2. The clamp of claim 1 wherein a coil is formed in said clamp intermediate said plug and socket to increase the resiliency of said clamp to accommodate plugs and sockets of greatly varying lengths.
This is a divison of application Ser. No. 859,948, filed Dec. 12, 1977, now U.S. Pat. No. 4,139,253, issued Feb. 13, 1979, which is a division of Ser. No. 619,026, filed Oct. 2, 1975, now abandoned.
1. Field of the Invention
This invention relates to devices for securing electrical connectors to each other and, more particularly, to devices for preventing disconnection of a plug from conventional wall or extension cord sockets.
2. Description of the Prior Art
Electrical devices are commonly powered through a supply cord terminating in an electrical plug having exposed parallel prongs adapted to be inserted into the recesses of a supply socket. Since many of these electrical devices are somewhat portable, forces are often exerted on the electrical supply cord which may disengage the plug from the socket, strain the prongs of the plug, or damage the cord at the point where the cord meets the plug.
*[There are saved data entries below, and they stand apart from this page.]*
/-- A flow pinned to a link that is `DOWN` moves to another link, on whose die its unacknowledged packets find room, and resends
them in order with their original headers (R496, R502, R505). -/
def State.moveFlow (s : State) (k : FlowKey) : State :=
  let f := s.flowTxOf k
  match f.link, f.unacked with
  | some l, (p, _) :: _ =>
    if (s.link l).st ≠ 0 then s
    else
      match s.top.slice.bind fun i => s.nextHop i p (some l) with
      | none => s.noRoute
      | some h =>
        if !s.storeRoom f h.link 0 then s
        else f.unacked.foldl (fun a u =>
          let (a1, ln) := a.hop u.1 none (a.flowTxOf k).link
          a1.setFlowTx { a1.flowTxOf k with link := ln.orElse fun _ => (a1.flowTxOf k).link }) (s.setFlowTx { f with link := some h.link })
  | _, _ => s

/-- A flow packet sent from here has been acknowledged (R116, R505). -/
def State.flowDone (s : State) (k : FlowKey) (n : Nat) : Bool :=
  !((s.flowTxOf k).unacked.any fun u => u.1.fseq.toNat == n) && !(s.flowWait.any fun p => pktKey p == k && p.fseq.toNat == n)

/-- Recoveries whose delayed packets have all been delivered end: their events are recorded with the interruption (R556, R569). -/
def State.recovDone (s : State) : State :=
  let ended := fun r : Recovery => r.waits.all fun w => s.flowDone w.1 w.2
  (s.ras.recov.filter ended).foldl (fun acc r => acc.lightEvent { r.event with dur := if r.waits.isEmpty then 0 else s.usSince r.since, time := some r.since })
    { s with ras := { s.ras with recov := s.ras.recov.filter fun r => !ended r } }

/-- Acknowledge every packet of a flow up to H; the room lets flows move from links that are `DOWN`, and waiting packets of any
flow go (R505, R507). -/
def State.flowAcked (s : State) (k : FlowKey) (h : Nat) : State :=
  let f := s.flowTxOf k
  let left := f.unacked.filter fun u => decide (0 < (u.1.fseq.toNat + 2 ^ 32 - h) % 2 ^ 32) && decide ((u.1.fseq.toNat + 2 ^ 32 - h) % 2 ^ 32 < 2 ^ 31)
  let s1 := s.setFlowTx { f with unacked := left }
  (s1.flowTx.foldl (fun acc g => acc.moveFlow g.key) s1).flowDrain.recovDone

/-- FLOW_RESEND_TIMEOUT: the oldest unacknowledged packet is resent with its original header; after 16 resends the event
is `JOB_FATAL` with reason 0x82 and it is resent no further (R505). -/
def execFlowResendTimeout (flow : FlowKey) (s : State) : Host.Outcome State Fault Refusal :=
  let f := s.flowTxOf flow
  match f.unacked with
  | [] => .next s
  | (p, n) :: rest =>
    if 16 < n then .next s
    else if n = 16 then .next ((s.setFlowTx { f with unacked := (p, 17) :: rest }).fatal .ras 0 0x82)
    else
      let s0 := s.setFlowTx { f with unacked := (p, n + 1) :: rest }
      if f.link.any fun l => (s.link l).st == 0 then .next (s0.moveFlow flow)
      else
        let (s1, l) := s0.hop p none f.link
        .next (s1.setFlowTx { s1.flowTxOf flow with link := l.orElse fun _ => f.link })

/-- The axis and lane by which a packet that waits on a link came to this module: its lane is the one it waits on, but for a hop
that crosses the wrap, whose packet was on lane 0 before (R500). -/
def State.cameBy (s : State) (l vl : Nat) (p : Packet) : Option (Nat × Nat) :=
  (s.linkDir l).map fun d =>
    let wraps := (s.top.slice.bind fun i => s.dirTo i (if p.detour then p.waypt.toNat else p.dst.toNat)).any fun h => h.1 == d && h.2
    (d / 2, if wraps then 0 else vl)

/-- The recovery that a link's going `DOWN` begins: a failover within the port while it keeps an `UP` link, a detour where the
direction keeps none and flows are delayed (R496, R502, R552, R556). -/
def State.failRecovery (s : State) (l : Nat) (since : Nat) (fs : List FlowTx) : Option Recovery :=
  let waits := fs.filterMap fun f => f.unacked.getLast?.map fun u => (f.key, u.1.fseq.toNat)
  let ev : Event := { cls := 2, reason := 0, btype := Block.code .lnk, inst := l, unit := l }
  if !(s.portPeersUp l).isEmpty then some { event := ev, since := since, waits := waits }
  else match s.linkDir l with
    | some d =>
      if (s.upLinks d).isEmpty && !waits.isEmpty then
        some { event := { ev with btype := Block.code .top, inst := 0, unit := 0xFFFF }, since := since, waits := waits }
      else none
    | none => none

/-- LINK_DOWN_FAILOVER: flows pinned to a link that went `DOWN` move to another link and resend, in order and with their
original headers; other packets that waited there are routed again. The port is degraded; the recovery's DEGRADED event comes when
the delayed packets have been delivered (R496, R500, R502, R521, R552, R556). -/
def execLinkDownFailover (l : LinkId) (s : State) : Host.Outcome State Fault Refusal :=
  if (s.link l).st ≠ 0 ∨ s.pw.powered = false then .next s
  else
    let w := (s.link l).waitPkts
    let fs := s.flowTx.filter fun f => f.link == some l.val
    let s0 := s.modLink l fun k => { k with waitPkts := [], fell := none }
    let s1 := match (s.link l).fell with
      | none => s0
      | some t =>
        let a := s0.portDegraded
        match a.failRecovery l t fs with
        | none => a
        | some r => { a with
            ras := { a.ras with recov := a.ras.recov ++ [r] }
            top := { a.top with detourOn := match a.linkDir l with
              | some d => if (a.upLinks d).isEmpty ∧ a.top.detourOn.contains d = false then d :: a.top.detourOn else a.top.detourOn
              | none => a.top.detourOn } }
    let s2 := fs.foldl (fun acc f => acc.moveFlow f.key) s1
    -- packets in transit, and acknowledgements of flows, are not in the replay store
    .next (w.foldl (fun acc e =>
      if e.2.src.toNat = s.coord ∧ e.2.kind ≠ 5 then acc
      else (acc.hop { e.2 with hops := e.2.hops - 1 } (s.cameBy l e.1 e.2) none).1) s2).recovDone

/-! ## Packets at a module (R499 to R501) -/

/-- A packet for the formed slice between two of its members (R501). -/
def State.sliceAllows (s : State) (p : Packet) : Bool :=
  match s.top.slice with
  | none => false
  | some i =>
    p.jobtag.toNat == ofBytes (i.sig.take 2) && s.inSlice i p.src.toNat && s.inSlice i p.dst.toNat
Many attempts have been made in the prior art to overcome the above-described problems. U.S. Pat. No. 2,913,719, issued to Martin, discloses a plug coupling in which a tapered liner member surrounds the cord adjacent the plug, and a tapered shell connected to the outlet is slipped over the liner. Forces exerted on the supply cord cause the shell to compress the liner to prevent relative movement between the cord and shell.
U.S. Pat. Nos. 2,461,427 and 2,720,633, issued to Kneebone and Westberg, respectively, disclose devices for maintaining an electrical connection between a plug and an extension cord socket. However, the device of Kneebone does not prevent damage to the plug prongs; and the device of Westberg does not adequately prevent plug and cord separation since the clamp is resilient, which allows the connectors to be separated by a sufficient force.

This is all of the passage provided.